Twitter plans to roll out a new privacy policy on June 18, and, with it, is promising to roll back its longstanding commitment to obey the Do Not Track (DNT) browser privacy setting. Instead, the company is switching to the Digital Advertising Alliance's toothless and broken self-regulatory program. At the same time, the company is taking the opportunity to introduce a new tracking option and two new targeting options, all of which are set to “track and target” by default. These are not the actions of a company that respects people’s privacy choices.
Twitter implements various methods of tracking, but one of the biggest is the use of Tweet buttons, Follow buttons, and embedded Tweets to record much of your browsing history. When you visit a page that contains one of these, your browser make a request to Twitter’s servers. That request contains a header that tells Twitter which web site you visited. By setting a unique cookie, Twitter can build a profile of your browsing history, even if you aren’t a Twitter user. When Twitter rolled out this tracking, it was the first major social network to do so; at the time, Facebook and Google+ were careful not to use their social widgets for tracking, due to privacy concerns. Twitter sweetened their new tracking initiative for privacy-aware Internet users by offering Do Not Track support. However, when the other social networks quietly followed in Twitter's footsteps, they decided to ignore Do Not Track.
Now, Twitter proposes to abandon the Do Not Track standard and use the “WebChoices” tool, part of self-regulatory program of the Digital Advertising Alliance (DAA). This program is toothless because the only choice it allows users is to opt out of “customizing ads,” when most people actually want to opt out of tracking. Many DAA participants, including Twitter, continue to collect your information even if you opt-out, but will hide that fact by only showing you untargeted ads. This is similar to asking someone to stop openly eavesdropping on your conversation, only to watch them hide behind a curtain and keep listening.
Also, WebChoices is broken; it’s incompatible with other privacy tools, and it requires constant vigilance in order to use. It relies on setting a third-party opt-out cookie on 131 different advertising sites. But doing this is incompatible with one of the most basic browser privacy settings: disabling third party cookies. Even if you allow third party cookies, your opt-out only lasts until the next time you clear cookies, another common user strategy for protecting online privacy. And new advertising sites are created all the time. When the 132nd site is added to WebChoices, you need to go back and repeat your opt-out, which, unless you follow the advertising press, you won’t know to do.
These problems with DAA's program are why Do Not Track exists.

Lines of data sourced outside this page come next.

-- ==== Sys2Proof/Tests/Slice0.lean ====
section
/-! SUPPORT. Tests: an ill-formed command for each check of well-formedness; a witness for the hypotheses of every
statement that has some; worked numbers of the specification. -/

namespace Sys2Proof.Tests

set_option Elab.async false

open Sys2Proof Sys2Proof.Machine

/-! ### Ill-formed commands -/

theorem test_ill_write_value_too_long : (Instr.dictWrite 3 .none 0x1200 2 1 6).wf = true ∧
    (Instr.dictWrite 3 .none 0x1200 2 1 256).wf = false := by decide +kernel
theorem test_ill_selector_code_wide : (Instr.rcRead 3 (.bad 256) 0x4000 1).wf = false := by decide
theorem test_ill_selector_code_none : (Instr.rcRead 3 (.bad 0) 0x4000 1).wf = false := by decide
theorem test_ill_selector_code_of_die : (Instr.rcRead 3 (.bad 0x17) 0x4000 1).wf = false := by decide
theorem test_ill_selector_code_of_all : (Instr.rcRead 3 (.bad 0x1F) 0x4000 1).wf = false := by decide
theorem test_wf_selector_code_undefined : (Instr.rcRead 3 (.bad 0x18) 0x4000 1).wf = true := by decide
theorem test_wf_mailbox_read : (Instr.mailboxGo [(0, 0, true, { idx := 0x1200, sub := 1 })]).wf = true := by decide
theorem test_ill_access_index : (Instr.mailboxGo [(0, 0, true, { idx := 65536 })]).wf = false := by decide
theorem test_ill_access_subindex : (Instr.mailboxGo [(0, 0, true, { sub := 256 })]).wf = false := by decide
theorem test_ill_access_length : (Instr.mailboxGo [(0, 0, true, { op := .write, len := 1033 })]).wf = false := by decide
theorem test_ill_access_value : (Instr.mailboxGo [(0, 0, true, { op := .write, len := 1, val := 256 })]).wf = false := by decide
theorem test_ill_read_with_data : (Instr.mailboxGo [(0, 0, true, { op := .read, len := 1 })]).wf = false := by decide
theorem test_ill_describe_with_data : (Instr.mailboxGo [(0, 0, true, { op := .describe, len := 1 })]).wf = false := by decide
theorem test_ill_request_list : (Instr.dispatchQueueRequest 0 0 (List.replicate 17 0)).wf = false := by decide
theorem test_ill_hole_number : (Instr.holeTimeout 0 true (2 ^ 32)).wf = false := by decide
theorem test_ill_residue_number : (Instr.residueTimeout 0 (2 ^ 32)).wf = false := by decide
theorem test_ill_ecc_count : (Instr.eccPoll 0 0 (2 ^ 32)).wf = false := by decide
theorem test_ill_cxl_count : (Instr.cxlEventPoll 0 (2 ^ 32) 0).wf = false := by decide
theorem test_ill_cxl_replays : (Instr.cxlEventPoll 0 0 (2 ^ 32)).wf = false := by decide
theorem test_ill_output_number : (Instr.reseqRelease 0 true (2 ^ 32)).wf = false := by decide
theorem test_ill_pattern_pair : (Instr.patternDone 0 0 [(0, 2 ^ 32)]).wf = false := by decide
theorem test_ill_att_rva : (Instr.recordRingWrite 0 0 [(2 ^ 48, 0)]).wf = false := by decide
theorem test_ill_cairn_att : (Instr.cairnComplete 0 [] [(2 ^ 48, 0)]).wf = false := by decide
theorem test_ill_cairn_pair : (Instr.cairnComplete 0 [(2 ^ 32, 0)] []).wf = false := by decide
theorem test_ill_slice_vin : (Instr.sliceDue 0 0 (2 ^ 16) 0 0).wf = false := by decide
theorem test_ill_slice_check_temp : (Instr.sliceConditionCheck 0 0 0 (2 ^ 31)).wf = false := by decide
theorem test_ill_sensor_count : (Instr.thermalSensorRead 0 [250] 0).wf = false := by decide
theorem test_ill_sensor_temp : (Instr.thermalSensorRead 0 (List.replicate 16 (2 ^ 31)) 0).wf = false := by decide
theorem test_ill_write_selector : (Instr.fibInsert 3 (.bad 0x10) 0).wf = false := by decide

/-! ### States that meet the hypotheses -/

/-- A package in Forwarding whose Summit is die 0. -/
def up : State := { State.reset with mode := .forwarding, summit := some 0 }

/-- The two-die part. -/
def small : State := { State.reset with part := .d9020 }

/-- A thread of die 0 at a word. -/
def atWord (w : BitVec 160) : State :=
  { up with dies := [(0, { eng := { clusters := [(0, { store := [(0, w)], threads := [(0, { run := some { pkt := 7 } })] })] } })] }

/-- What holds of the next state. -/
def nextHolds (o : Host.Outcome State Fault Refusal) (p : State → Bool) : Bool :=
  match o with
  | .next t => p t
  | .fault _ => false
  | .refused _ => false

It’s simple, compatible with other privacy measures, and works across browsers.
Twitter knows the difference between a real opt-out and a fake one: for years, it has implemented DNT as a true "stop tracking" option, and you can still choose that option under the "Data" section of Twitter's settings, whether you are a Twitter user or not. However, if you use the new DAA opt-out that Twitter plans to offer instead of DNT, the company will treat that as a fake opt-out: Twitter keeps tracking, but won't show you ads based on it.
What can you do as an individual to protect yourself against Twitter's tracking? First, follow our guide to disable the settings. Second, install Privacy Badger, EFF's browser extension that, in addition to setting DNT, attempts to automatically detect and block third-party tracking behavior. Privacy Badger also specifically replaces some social network widgets with non-tracking static versions.
Twitter is taking a big step backwards for user privacy by abandoning Do Not Track. The company should draft a new privacy policy before June 18 that keeps DNT support, and treats both DNT and the DAA opt-out as a true "stop tracking" option.